@[simp] theorem State.setPort_setPort (h : HostId) (x y : Port) : (s.setPort h x).setPort h y = s.setPort h y := by
  simp [State.setPort]
@[simp] theorem State.setSlot_setSlot (i : SlotNo) (x y : Exchange) : (s.setSlot i x).setSlot i y = s.setSlot i y := by
  simp [State.setSlot]
@[simp] theorem State.setStation_setStation (n : StationNo) (x y : Station) :
    (s.setStation n x).setStation n y = s.setStation n y := by simp [State.setStation]
@[simp] theorem State.setEntry_setEntry (e : EntryNo) (x y : PollEntry) :
    (s.setEntry e x).setEntry e y = s.setEntry e y := by simp [State.setEntry]
@[simp] theorem State.setPort_self (h : HostId) : s.setPort h (s.port h) = s := by simp [State.setPort, State.port]
@[simp] theorem State.setSlot_self (i : SlotNo) : s.setSlot i (s.slot i) = s := by simp [State.setSlot, State.slot]
@[simp] theorem State.setEntry_self (e : EntryNo) : s.setEntry e (s.entry e) = s := by simp [State.setEntry, State.entry]
@[simp] theorem State.setLif_setLif (x y : Lif) : (s.setLif x).setLif y = s.setLif y := rfl
@[simp] theorem State.setLif_self : s.setLif s.lif = s := rfl
@[simp] theorem State.setEngine_setEngine (x y : Engine) : (s.setEngine x).setEngine y = s.setEngine y := rfl
@[simp] theorem State.setEngine_self : s.setEngine s.engine = s := rfl
@[simp] theorem State.setStats_setStats (x y : Stats) : (s.setStats x).setStats y = s.setStats y := rfl
@[simp] theorem State.setStats_self : s.setStats s.stats = s := rfl
@[simp] theorem State.setHand_setHand (x y : HandOvers) : (s.setHand x).setHand y = s.setHand y := rfl
@[simp] theorem State.setHand_self : s.setHand s.hand = s := rfl
@[simp] theorem State.setTaken_setTaken (x y : TicksTaken) : (s.setTaken x).setTaken y = s.setTaken y := rfl
@[simp] theorem State.setTaken_self : s.setTaken s.taken = s := rfl

end again

end Sys2Proof.Machine
end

++++++++++

## PROBLEM REQUIREMENTS
From the material above, please return each line containing "setTaken".

## REPLY
@[simp] theorem State.setTaken_setTaken (x y : TicksTaken) : (s.setTaken x).setTaken y = s.setTaken y := rfl
@[simp] theorem State.setTaken_self : s.setTaken s.taken = s := rfl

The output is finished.